# Big Lazer Creek



## Coopersdad0614 (Nov 30, 2015)

I'm about to start working around Thomaston. I wouldn't mind finding a duck hole or two around Big Lazer Creek WMA. Anyone shoot ducks over there?


----------



## Town2Small (Dec 1, 2015)

More people than ducks.  If I were you I'd spend a little gas money and go a little piece west or east.


----------



## okefenokeejoe (Dec 1, 2015)

i second that, town2small. Wake up early, set up, and fight over one woodie. not worth the time if you ask me.


----------



## Coopersdad0614 (Dec 2, 2015)

Then waste my time I will not. I'll just stick to my current woody holes when I get the chance.


----------



## awoods (Dec 2, 2015)

My advice is check it out and then you will know - especially if you live / work close (maybe even show up just to observe). Very few folks on the forum will ever admit there are ducks in an area - especially local Ga places (partly because you are not supposed to discuss specific places publicly, holes are limited and because some don't want to put in the time scouting). For Every lake, WMA, river, quota hunt in GA you will always get the same answer...nope, no ducks down there.
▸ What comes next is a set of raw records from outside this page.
-- ==== Sys2Proof/Tests/Slice0.lean ====
section
/-! SUPPORT. The model's own tests, with expected values from 95_test_vectors.md and the rules named, and the witnesses: for
every statement with hypotheses, a state and operands that meet them together. -/

namespace Sys2Proof.Tests

open Sys2Proof Sys2Proof.Machine

set_option Elab.async false

/-! ## Helpers -/

/-- The state a command leaves. -/
def after (i : Instr) (s : State) : State :=
  match exec i s with
  | .next t => t
  | .fault _ => s
  | .refused _ => s

/-- The state a step leaves. -/
def stepped (s : State) : State :=
  match step s with
  | .next t => t
  | .fault _ => s
  | .refused _ => s

/-- A frequency table from its nonzero entries. -/
def counts (entries : List (Symbol × Word)) : SymTable Word :=
  entries.foldl (fun t e => t.put e.1 e.2) (SymTable.all 0)

/-- A counting state. -/
def counting (entries : List (Symbol × Word)) (total : Word) : State :=
  { State.reset with freq := counts entries, total := total }

/-- A built state over a tree. -/
def built (entries : List (Symbol × Word)) (total : Word) (nodes : List Node) (nleaf : BitVec 9) (root : NodeIx) : State :=
  { State.reset with
    freq := counts entries, total := total, node := nodes, nnode := BitVec.ofNat 9 nodes.length, nleaf := nleaf
    root := root, decCur := root, phase := .built }

/-- A coded state: a built one with its code table. -/
def coded (s : State) (codes : List (Symbol × List Bool)) : State :=
  { s with
    phase := .coded
    code := codes.foldl (fun t e => t.put e.1 e.2) (SymTable.all [])
    codeLen := codes.foldl (fun t e => t.put e.1 (BitVec.ofNat 8 e.2.length)) (SymTable.all 0) }

/-- Counts of "aab" (L1-1). -/
def aabCounting : State := counting [(0x61#8, 2#32), (0x62#8, 1#32)] 3#32

/-- The tree of "aab" (V-BUILD-1). -/
def aabBuilt : State :=
  built [(0x61#8, 2#32), (0x62#8, 1#32)] 3#32
    [.leaf 0x61#8 2#32, .leaf 0x62#8 1#32, .internal 3#32 1#9 0#9] 2#9 2#9

/-- The codes of "aab" (V-GEN-1). -/
def aabCoded : State := coded aabBuilt [(0x61#8, [true]), (0x62#8, [false])]

/-- The tree of "aaaa" (V-BUILD-2). -/
def aaaaBuilt : State := built [(0x61#8, 4#32)] 4#32 [.leaf 0x61#8 4#32] 1#9 0#9

/-- The code of "aaaa" (V-GEN-2). -/
def aaaaCoded : State := coded aaaaBuilt [(0x61#8, [false])]

/-- The tree of "abcd" (V-BUILD-4). -/
def abcdBuilt : State :=
  built [(0x61#8, 1#32), (0x62#8, 1#32), (0x63#8, 1#32), (0x64#8, 1#32)] 4#32
    [.leaf 0x61#8 1#32, .leaf 0x62#8 1#32, .leaf 0x63#8 1#32, .leaf 0x64#8 1#32,
      .internal 2#32 0#9 1#9, .internal 2#32 2#9 3#9, .internal 4#32 4#9 5#9] 4#9 6#9

/-- The tree of "abracadabra" (V-BUILD-5). -/
def abraBuilt : State :=
  built [(0x61#8, 5#32), (0x62#8, 2#32), (0x63#8, 1#32), (0x64#8, 1#32), (0x72#8, 2#32)] 11#32
    [.leaf 0x61#8 5#32, .leaf 0x62#8 2#32, .leaf 0x63#8 1#32, .leaf 0x64#8 1#32, .leaf 0x72#8 2#32,
      .internal 2#32 2#9 3#9, .internal 4#32 1#9 4#9, .internal 6#32 5#9 6#9, .internal 11#32 0#9 7#9] 5#9 8#9

/-! ## Well-formedness and encoding -/

/-- K = 0 and K = 33 are refused (30_encoding.md R106 (c)). -/
theorem test_wellFormed_refuses_k_out_of_range :
    (Instr.dec 0#6).wellFormed = false ∧ (Instr.dec 33#6).wellFormed = false ∧ (Instr.dec 63#6).wellFormed = false ∧
    (Instr.dec 1#6).wellFormed = true ∧ (Instr.dec 32#6).wellFormed = true := by decide

/-- The bit patterns of 30_encoding.md R105. -/
theorem test_decode_nop : decode 0b00000000000000000000000000000000#32 = some .nop := by decide
theorem test_decode_clr : decode 0b00000001000000000000000000000000#32 = some .clr := by decide
theorem test_decode_count : decode 0b00000010000000000000000001100001#32 = some (.count 0x61#8) := by decide
theorem test_decode_setf : decode 0b00000011000000000000000011111111#32 = some (.setf 0xFF#8) := by decide
theorem test_decode_build : decode 0b00000100000000000000000000000000#32 = some .build := by decide
theorem test_decode_gen : decode 0b00000101000000000000000000000000#32 = some .gen := by decide
theorem test_decode_enc : decode 0b00000110000000000000000010000001#32 = some (.enc 0x81#8) := by decide
theorem test_decode_dec : decode 0b00000111000000000000000000010111#32 = some (.dec 23#6) := by decide
theorem test_decode_dend : decode 0b00001000000000000000000000000000#32 = some .dend := by decide
theorem test_decode_drst : decode 0b00001001000000000000000000000000#32 = some .drst := by decide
I get it though - it's hard to tell the difference between someone that honestly just wants to know if they are wasting time or are taking the easy road and trying to benefit from others scouting efforts.

My hunting club is a few miles from there and I will be hunting private land when the season opens back up. If I have time I'll swing over there and let you know what I find out via Pm.

Good luck.


----------



## Coopersdad0614 (Dec 3, 2015)

Thanks


----------



## meandmydog (Dec 23, 2015)

I noticed it dident list ducks as one of the species on the wildlife list. Duck hunting is allowed correct.


----------



## hrstille (Dec 23, 2015)

Ducks fall into the small game season. If small game is open at the WMA and waterfowl season is in you can hunt. Check your Regs carefully because certain WMAs will close small game season for youth or special hunts.


----------



## across the river (Dec 23, 2015)

meandmydog said:


> I noticed it dident list ducks as one of the species on the wildlife list. Duck hunting is allowed correct.




From the regs.
Duck hunting on managed impoundments at Altamaha (Butler Island), Cordele Hatchery, Evans PFA, Oconee WMA , Rum Creek WMA, and West Point WMA – Glovers Creek is by quota only. Hunters must hunt from assigned areas or ponds. Shooting hours end at 12 noon, except the last Saturday of the season, when hunting is allowed until sunset. See 2015-16 Adult/Child Hunts and Quota Hunts for quota hunt information. Waterfowl hunting can take place only during specified waterfowl hunting dates. Waterfowl on all other WMA locations may be hunted any day of the waterfowl season that the area is open for small game hunting or as otherwise specified.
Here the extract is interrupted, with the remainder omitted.